3. There is no claim that there was any negligence or lack of skill by the city in the performance of the work of which they complain. As we view the question, we are of the opinion that the necessary alteration, change or elevation of the grades of streets and the depression and elevation of steam railroad tracks, where they cross public streets or highways within said city, as authorized by the statute and required to be done under the resolution of the board of public works, must be regarded as a matter wholly of street improvement. This certainly was the view entertained by the legislature, for it is provided in the statute authorizing the work that the city and other municipalities therein mentioned shall, under certain conditions, pay a per cent of the total cost arising out of the work. We judicially know, through the public press and as common history, that at and prior to the passage of the street elevation statute, the public streets of the city of Indianapolis at the grade cross*383ings of railroad tracks therein had, at snch points, become and were quite dangerous, and almost daily accidents happened at these crossings, resulting in the loss of lives of persons and personal injury to others. In order to obviate this danger, the legislature, by the statute in question, conferred on the city of Indianapolis a part of the State’s police power, to be exercised by it in promoting the safety of the public travel. It was under this power that the board of public works acted in initiating and carrying out the necessary work of improving the unsafe condition of the public streets, by means of elevating and depressing railroad tracks at street crossings.

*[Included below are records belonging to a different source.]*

/-- The entry COUNT makes for a symbol, as a number (40_session_count.md R112). -/
theorem countBytes_inputBytes_toNat (s : State) (sym : Byte) :
    ((countBytes s.inputBytes)[sym.toNat]'sym.isLt).toNat =
      (List.range s.inLen.toNat).countP (fun i => s.inMem.read i = sym) := by
  rw [countBytes_get, BitVec.toNat_ofNat, Nat.mod_eq_of_lt (count_inputBytes_lt s sym), count_inputBytes]

/-- Settles O30: IN_LEN decides which of COUNT's two cases it is, and no count wraps. -/
theorem countGivesTheFrequencies : Obligations.CountGivesTheFrequencies := by
  intro s
  rcases execCount_cases s with ⟨illegal, he⟩ | ⟨legal, he⟩
  · have long : 65536 < s.inLen.toNat := by simpa [State.lengthOk] using illegal
    exact ⟨fun short => absurd short (Nat.not_le.2 long), fun _ => he⟩
  · have short : s.inLen.toNat ≤ 65536 := by simpa [State.lengthOk] using legal
    exact ⟨fun _ => ⟨_, he, countBytes_inputBytes_toNat s, rfl⟩, fun long => absurd short (Nat.not_le.2 long)⟩

/-! ### CLEAR -/

/-- A frequency table with every entry 0 is the cleared one. -/
theorem zeroFreq_eq_of_freqAt {s : State} (h : ∀ sym, s.freqAt sym = 0#32) : zeroFreq = s.freq :=
  freq_ext fun sym => (zeroFreq_get sym).trans (h sym).symm

/-- Settles O29: CLEAR writes what it empties and keeps the rest, and what is already empty is what it writes. -/
theorem clearStartsASession : Obligations.ClearStartsASession := by
  intro s
  refine ⟨_, rfl, zeroFreq_get, invalidateCodes_invalid s.codes, rfl, rfl, rfl, rfl, rfl, rfl, rfl, rfl, rfl, rfl, rfl, rfl,
    rfl, rfl, rfl, rfl, rfl, rfl, rfl, ?_⟩
  intro freq codes nodeCount root symCount treeValid outLen totalBits pad
  rw [zeroFreq_eq_of_freqAt freq, invalidateCodes_of_invalid codes]
  simp only [State.succeed_eq, State.complete, nodeCount, root, symCount, treeValid, outLen, totalBits, pad]

end Sys2Proof.Machine
end

section
/-! PROOFS. BUILD: the two states it can leave, and the stored tree of a table with a symbol present (41_tree_builder.md). -/

namespace Sys2Proof.Machine

/-! ### The two states BUILD leaves -/

/-- What BUILD leaves of a table with a symbol present (41_tree_builder.md R131, R137). -/
def State.withTree (s : State) : State :=
  { s with
    codes := invalidateCodes s.codes
    nodes := storeNodes s.nodes (treeOf s.freq)
    root := BitVec.ofNat 9 ((treeOf s.freq).length - 1)
    nodeCount := BitVec.ofNat 10 (treeOf s.freq).length
    symCount := BitVec.ofNat 9 (leaves s.freq).length
    treeValid := true }.succeed

/-- What BUILD leaves of the empty table (41_tree_builder.md R136). -/
def State.withoutTree (s : State) : State :=
  { s with
    codes := invalidateCodes s.codes
    nodeCount := 0#10
    root := 0#9
    symCount := 0#9
    treeValid := false }.raise ⟨.emptyInput, 0#32⟩

theorem exec_build_of_present {s : State} (present : presentSymbols s.freq ≠ []) : exec .build s = .next s.withTree :=
  if_neg (mt leaves_eq_nil.1 present)

theorem exec_build_of_empty {s : State} (empty : presentSymbols s.freq = []) : exec .build s = .next s.withoutTree :=
  if_pos (leaves_eq_nil.2 empty)

/-- A BUILD that succeeds found a symbol present and has stored its tree (41_tree_builder.md R131). -/
theorem eq_withTree_of_build_ok {s t : State} (h : exec .build s = .next t) (ok : t.errCode = .ok) :
    presentSymbols s.freq ≠ [] ∧ t = s.withTree := by
  by_cases empty : presentSymbols s.freq = []
  · cases (exec_build_of_empty empty).symm.trans h
    cases ok
  · cases (exec_build_of_present empty).symm.trans h
    exact ⟨empty, rfl⟩

/-! ### The stored tree -/

section
variable {s : State} (present : presentSymbols s.freq ≠ [])
include present

theorem State.withTree_root : s.withTree.root.toNat = 2 * (presentSymbols s.freq).length - 2 :=
  (build_registers present).1

theorem State.withTree_nodeCount : s.withTree.nodeCount.toNat = 2 * (presentSymbols s.freq).length - 1 :=
  (build_registers present).2.1

theorem State.withTree_symCount : s.withTree.symCount.toNat = (presentSymbols s.freq).length :=
  (build_registers present).2.2

theorem State.withTree_treeInv : s.withTree.TreeInv := treeInv_of_built present rfl rfl rfl rfl

/-- The slots past NODE_COUNT keep their contents (41_tree_builder.md R131). -/
theorem State.withTree_nodeAt_of_le {n : NodeIndex} (hn : s.withTree.nodeCount.toNat ≤ n.toNat) :
    nodeAt s.withTree.nodes n = nodeAt s.nodes n :=
  nodeAt_storeNodes_of_le (by rw [(treeOf_spec present).1, ← State.withTree_nodeCount present]; exact hn)

/-- The leaf of each symbol present stands in the slot of its rank (41_tree_builder.md R132). -/
theorem State.withTree_slot_leaf {i : Nat} (hi : i < (presentSymbols s.freq).length) :
    slot s.withTree.nodes i = leafOf s.freq (presentSymbols s.freq)[i] := by
  have hlen := (treeOf_spec present).1
  have hle := presentSymbols_length_le s.freq
  have hstored : (treeOf s.freq)[i]? = some (slot s.withTree.nodes i) := slot_storeNodes_eq (by omega) (by omega)
  exact Option.some.inj (hstored.symm.trans (treeOf_get_leaf hi))

end

/-- Settles O32: BUILD's registers and its arena meet the tree invariant, by the induction over the merges of `treeOf_spec`. -/
theorem buildMakesATree : Obligations.BuildMakesATree := fun _ present =>
  ⟨_, exec_build_of_present present, rfl, rfl, rfl, State.withTree_root present, State.withTree_nodeCount present,
    State.withTree_symCount present, State.withTree_treeInv present, fun _ => State.withTree_nodeAt_of_le present⟩

/-! ### The greedy merge, read from the stored tree -/

section
variable {nodes : Vector Node Config.nodeSlots} {arena : List Node} {n : Nat}

/-- A candidate is a slot below that no slot below has as a child (41_tree_builder.md R131). -/
theorem isCandidate_storeNodes (hn : n ≤ arena.length) (h5 : n ≤ 512) (m : Nat) :
    IsCandidate (storeNodes nodes arena) n m ↔ m < n ∧ m ∉ childList (arena.take n) := by
  rw [IsCandidate, childSlots_storeNodes hn h5]

/-- The order of extraction on the arena is that on the stored slots (41_tree_builder.md R134). -/
theorem keyBefore_storeNodes {a b : Nat} (ha : a < arena.length) (hb : b < arena.length) (h5 : arena.length ≤ 512) :
    keyBefore (storeNodes nodes arena) a b ↔ keyLt arena a b := by
  rw [keyBefore, keyLt, nodeWeight_stored (nodes := nodes) ha (by omega), nodeWeight_stored (nodes := nodes) hb (by omega)]

/-- A slot merged in the arena is, stored, the merge of its two least candidates (41_tree_builder.md R131, R133, R134). -/
theorem MergedAt.stored (h : MergedAt arena n) (hn : n < arena.length) (h5 : arena.length ≤ 512) :
    ∃ left right w, slot (storeNodes nodes arena) n = .internal left right w ∧
      w.toNat = (nodeAt (storeNodes nodes arena) left).weight.toNat +
        (nodeAt (storeNodes nodes arena) right).weight.toNat ∧
      IsCandidate (storeNodes nodes arena) n left.toNat ∧ IsCandidate (storeNodes nodes arena) n right.toNat ∧
      left ≠ right ∧
      (∀ m, IsCandidate (storeNodes nodes arena) n m → m ≠ left.toNat →
        keyBefore (storeNodes nodes arena) left.toNat m) ∧
      (∀ m, IsCandidate (storeNodes nodes arena) n m → m ≠ left.toNat → m ≠ right.toNat →
        keyBefore (storeNodes nodes arena) right.toNat m) := by
  obtain ⟨left, right, w, hnode, hw, hleft, hright, hne, cleft, cright, least, least'⟩ := h
  have cand := isCandidate_storeNodes (nodes := nodes) hn.le (hn.le.trans h5)
  have key {a b : Nat} (ha : a < n) (hb : b < n) : keyBefore (storeNodes nodes arena) a b ↔ keyLt arena a b :=
    keyBefore_storeNodes (ha.trans hn) (hb.trans hn) h5
  refine ⟨left, right, w, ?_, ?_, (cand _).2 ⟨hleft, cleft⟩, (cand _).2 ⟨hright, cright⟩, hne, ?_, ?_⟩
  · exact Option.some.inj ((slot_storeNodes_eq hn (by omega)).symm.trans hnode)
  · rw [← slot_toNat, ← slot_toNat, ← nodeWeight_stored (by omega) (by omega),
      ← nodeWeight_stored (by omega) (by omega)]
    exact hw
  · intro m hm hml
    obtain ⟨hmn, hmc⟩ := (cand m).1 hm
    exact (key hleft hmn).2 (least m hmn hmc hml)
  · intro m hm hml hmr
    obtain ⟨hmn, hmc⟩ := (cand m).1 hm
    exact (key hright hmn).2 (least' m hmn hmc hml hmr)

Both the statute and the resolution adopted by the board of public works in pursuance thereof disclose that the object contemplated by the work as authorized was to improve the condition of the public streets of the city of Indianapolis, and to render them more safe for the traveling public at points where they were crossed by the tracks of steam railroads operating within the city. The board of public works, as authorized, instituted the proceeding, ordered the improvement, prescribed the plans and specifications, and supervised and controlled the construction of the work in detail. All that the railroads had to do in respect to the matter was to proceed as ordered by said board, and to pay the percentage of the total cost assessed against them under the law. The work authorized by the statute in question was a matter of public improvement; or, in- other words, a legitimate street improvement for the benefit of the traveling public, and in no sense a railroad construction. The work was authorized and carried out under the police power, for the conservation of the public safety and welfare. Summerfield v. City of Chicago (1902), 197 Ill. 270, 64 N. E. 490; Talbot v. Neiv York, etc., R. Co. (1896), 151 N. Y. 155, 45 N. E. 382; People, ex rel., v. Grand Trunk, etc., R. Co. (1908), 232 Ill. 292, 83 N. E. 839; Fries v. New York, etc., R. Co. (1901), 169 N. Y. 270, 62 N. E. 358.
*384In Summerfield v. City of Chicago, supra, the court said: “The great advantage to the public to be attained by the elevation of the tracks of railroads at street intersections of a city is too manifest to be questioned. Not only public convenience and the business of the community are advanced by the elevation of the tracks, but that which is by far the more important—the citizen is secured from the many dangers which imperil life and limb where the trains of railroad cars cross street intersections at grade. The use of the street by a railroad, though lawful and legitimate, to some extent obstructs the street, and to a degree deprives the citizens of the full and unrestricted use of it. * * * The end to be attained was to accommodate the public business and increase the facilities and safety of transit along the street and the avenue and across the intersection thereof.”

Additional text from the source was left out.